● **REQUIREMENT**
Would you please retype, exactly, the lines of the listing below between the line with "row by row. -/" and the line with "let pad := (if", inclusive?

....

-- ==== Sys2Proof/Machine/Hash.lean ====
section
/-! DEFINITION. KMAC128 of NIST SP 800-185 over Keccak-f[1600] of FIPS 202, which R404, R420 and R450 name (log entry 12). A lane
(x, y) stands at 5y + x. -/

namespace Sys2Proof.Machine

/-- The bits that the round constants are made of, one step of their feedback register after another: the register of eight bits starts
at 1, and each step shifts it up by one place and folds what leaves it back under 0x71 (FIPS 202, 3.2.5). -/
def feedbackBits : Nat → Nat → List Bool
  | 0, _ => []
  | n + 1, r => r.testBit 0 :: feedbackBits n (if r < 128 then 2 * r else (2 * r - 256) ^^^ 0x71)
/-- A round constant: seven of these bits, at the places 0, 1, 3, 7, 15, 31 and 63. -/
def iotaWord (bits : List Bool) : Word :=
  (bits.zip [0, 1, 3, 7, 15, 31, 63]).foldl (fun (w : Word) (b, k) => if b then w ||| (1 <<< k) else w) 0
def iotaWords : Nat → List Bool → List Word
  | 0, _ => []
  | n + 1, bits => iotaWord bits :: iotaWords n (bits.drop 7)
/-- The lanes that rho and pi visit after lane (0, 0), each with its turn: lane number t of the walk turns by t(t + 1)/2 places
(FIPS 202, 3.2.2). -/
def rhoWalk : Nat → Nat → Nat → Nat → List (Nat × Nat)
  | 0, _, _, _ => []
  | n + 1, t, x, y => (5 * y + x, t * (t + 1) / 2 % 64) :: rhoWalk n (t + 1) y ((2 * x + 3 * y) % 5)

/-- A lane of a state kept as a list of 25. -/
def lane (st : List Word) (k : Nat) : Word := (st[k]?).getD 0
/-- Theta: to each lane the parity of the column on its left, and of the one on its right turned by one. -/
def theta (st : List Word) : List Word :=
  let parity (x : Nat) : Word := [0, 5, 10, 15, 20].foldl (fun w r => w ^^^ lane st (r + x % 5)) 0
  let mix := [0, 1, 2, 3, 4].map fun x => parity (x + 4) ^^^ (parity (x + 1)).rotateLeft 1
  st.zipIdx.map fun (w, k) => w ^^^ lane mix (k % 5)
/-- Rho and pi at once: along the walk each lane is turned and stands where the next lane of the walk stood. -/
def rhoPi (st : List Word) : List Word :=
  let walk := rhoWalk 24 1 1 0
  (walk.zip (walk.drop 1 ++ walk.take 1)).foldl (fun (out : List Word) (here, there) => out.set there.1 ((lane st here.1).rotateLeft here.2)) st
/-- Chi, row by row. -/
def chi (st : List Word) : List Word :=
  st.zipIdx.map fun (w, k) =>
    let row := k / 5 * 5
    w ^^^ (~~~(lane st (row + (k + 1) % 5)) &&& lane st (row + (k + 2) % 5))
/-- Keccak-f[1600]: 24 rounds, with the constant of each added to lane (0, 0). -/
def keccakF (st : List Word) : List Word :=
  (iotaWords 24 (feedbackBits 168 1)).foldl (fun st c => let r := chi (rhoPi (theta st)); r.set 0 (lane r 0 ^^^ c)) st

/-- Absorbs blocks of 168 bytes. -/
def absorb : Nat → List Word → List Byte → List Word
  | 0, a, _ => a
  | n + 1, a, bs =>
    let blk := (List.range 21).map fun i => leWord ((bs.drop (8 * i)).take 8)
    absorb n (keccakF ((List.range 25).map fun i => (a[i]?).getD 0 ^^^ (blk[i]?).getD 0)) (bs.drop 168)
/-- The first 16 bytes of cSHAKE128 over a message whose function name is not empty. -/
def cshake (msg : List Byte) : List Byte :=
  let n := msg.length / 168 + 1
  let z := 168 * n - msg.length - 1
  let pad := (if z == 0 then [0x84] else [0x04] ++ List.replicate (z - 1) 0 ++ [0x80] : List Byte)
  let a := absorb n (List.replicate 25 0) (msg ++ pad)
  natLe 8 (lane a 0).toNat ++ natLe 8 (lane a 1).toNat

/-- Bytes of a number, most significant first, at least one. -/
def bigEndian (x : Nat) : List Byte := (natLe (max 1 ((bitCount x + 7) / 8)) x).reverse
where bitCount (x : Nat) : Nat := if x == 0 then 0 else Nat.log2 x + 1
def leftEncode (x : Nat) : List Byte := let b := bigEndian x; BitVec.ofNat 8 b.length :: b
def rightEncode (x : Nat) : List Byte := let b := bigEndian x; b ++ [BitVec.ofNat 8 b.length]
def encodeString (s : List Byte) : List Byte := leftEncode (8 * s.length) ++ s
def bytepad (x : List Byte) : List Byte :=
  let z := leftEncode 168 ++ x
  z ++ List.replicate ((168 - z.length % 168) % 168) 0
def asciiBytes (s : List Nat) : List Byte := s.map (BitVec.ofNat 8)
/-- KMAC128(key, msg, 128, custom), byte k in bits [8k+7:8k] (R404, R420). -/
def kmac (key msg custom : List Byte) : BitVec 128 :=
  BitVec.ofNat 128 (leNat (cshake (bytepad (encodeString (asciiBytes [0x4B, 0x4D, 0x41, 0x43]) ++ encodeString custom) ++
    bytepad (encodeString key) ++ msg ++ rightEncode 128)))
/-- The customisation string "KRV-REUSE" of R420. -/
def reuseCustom : List Byte := asciiBytes [0x4B, 0x52, 0x56, 0x2D, 0x52, 0x45, 0x55, 0x53, 0x45]

end Sys2Proof.Machine
end

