/-- When a record was enqueued (R415). -/
def Partition.sinceOf (q : Partition) (node : Word) (asid : BitVec 13) (k : BitVec 32) (now : Word) : Word :=
  match q.queued.find? (fun r => r.node == node && r.asid == asid && r.number == k) with | some r => r.since | none => now
/-- A record of a node waits: an enqueue put it there and the scheduler has not taken it (R409, R415). -/
def Partition.waiting (q : Partition) (node : Word) (asid : BitVec 13) : Bool := q.queued.any fun r => r.node == node && r.asid == asid
/-- The head of a node of an ASID that the partition owns (R232, R414), as the scheduler reads it: none of another's. -/
def State.ownNode (s : State) (ag : Agent) (p : Nat) (asid : BitVec 13) (node : Word) : Res (State × Option Node) := do
  let (s, own) ← s.asidOf ag asid p
  if own then do
    let (s, n) ← s.readHead ag node
    .ok (s, some n)
  else .ok (s, none)
/-- REUSE_LOOKUP (R422): the scheduler takes the pure head record of a node, whether or not a core is free. -/
def execReuseLookup (p : Nat) (node : Word) (asid : BitVec 13) (s : State) : Out :=
  if !s.alive then .next s else
  match s.part p with
  | none => .next s
  | some q =>
    let ag := s.schedAgent p asid
    let s := s.acquire ag (.node asid node)
    if !q.waiting node asid then .next s
    else match s.ownNode ag p asid node with
      | .error (.trap e) => .next (s.forgetNode p asid node e)
      | .error x => .next (s.askOutside x)
      | .ok (s, none) => .next s
      | .ok (s, some n) =>
        if n.kind != 1 || n.depth == 0 then .next s
        else
          let slot := n.slot n.head
          match s.loadN ag slot 16 with
          | .error x => .next (s.askOutside x)
          | .ok (s, w) =>
            if !(recWord w 1).getLsbD 8 then .next s
            else match s.recordCheck ag slot with
              | .error (.trap e) => .next (s.dropRecord p asid node e)
              | .error x => .next (s.askOutside x)
              | .ok (t, r) => match t.lookupRecord p asid node r with
                | .error (.trap e) => .next (t.dropRecord p asid node e)
                | .error x => .next (s.askOutside x)
                | .ok (t, f) => match t.takeRecord p asid node with
                  | .error (.trap e) => .next (t.forgetNode p asid node e)
                  | .error x => .next (s.askOutside x)
                  | .ok t =>
                    let t := t.consume ag
                    match f with
                    | .hit => .next (t.errand p ⟨asid, none, recDone r.bytes, some node, [], 64, [], t.release ag⟩)
                    | .run tag g =>
                      let rd : Ready := ⟨node, asid, n.head, slot, q.sinceOf node asid n.head s.time, r.bytes, r.cols, r.spad, tag, g⟩
                      .next (match t.part p with | some q => t.setPart p { q with ready := q.ready ++ [rd] } | none => t)

/-! Candidates (R414 to R417). -/

/-- What may enter a day set: the head record of a node, a pure record taken, or a parked task of a core. -/
inductive Work where
  | head (node : Word) (asid : BitVec 13)
  | ready (r : Ready)
  | parked (core : Nat)
  deriving DecidableEq, Repr

/-- A candidate with the keys of R416. -/
structure Cand where
  work : Work
  cls : Nat
  eff : Nat
  wait : Nat
  node : Nat
  asid : BitVec 13
  number : BitVec 32
  held : Bool
  deriving DecidableEq, Repr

....

● **EXERCISE ANSWER**
/-- Chi, row by row. -/
def chi (st : List Word) : List Word :=
  st.zipIdx.map fun (w, k) =>
    let row := k / 5 * 5
    w ^^^ (~~~(lane st (row + (k + 1) % 5)) &&& lane st (row + (k + 2) % 5))
/-- Keccak-f[1600]: 24 rounds, with the constant of each added to lane (0, 0). -/
def keccakF (st : List Word) : List Word :=
  (iotaWords 24 (feedbackBits 168 1)).foldl (fun st c => let r := chi (rhoPi (theta st)); r.set 0 (lane r 0 ^^^ c)) st

/-- Absorbs blocks of 168 bytes. -/
def absorb : Nat → List Word → List Byte → List Word
  | 0, a, _ => a
  | n + 1, a, bs =>
    let blk := (List.range 21).map fun i => leWord ((bs.drop (8 * i)).take 8)
    absorb n (keccakF ((List.range 25).map fun i => (a[i]?).getD 0 ^^^ (blk[i]?).getD 0)) (bs.drop 168)
/-- The first 16 bytes of cSHAKE128 over a message whose function name is not empty. -/
def cshake (msg : List Byte) : List Byte :=
  let n := msg.length / 168 + 1
  let z := 168 * n - msg.length - 1
  let pad := (if z == 0 then [0x84] else [0x04] ++ List.replicate (z - 1) 0 ++ [0x80] : List Byte)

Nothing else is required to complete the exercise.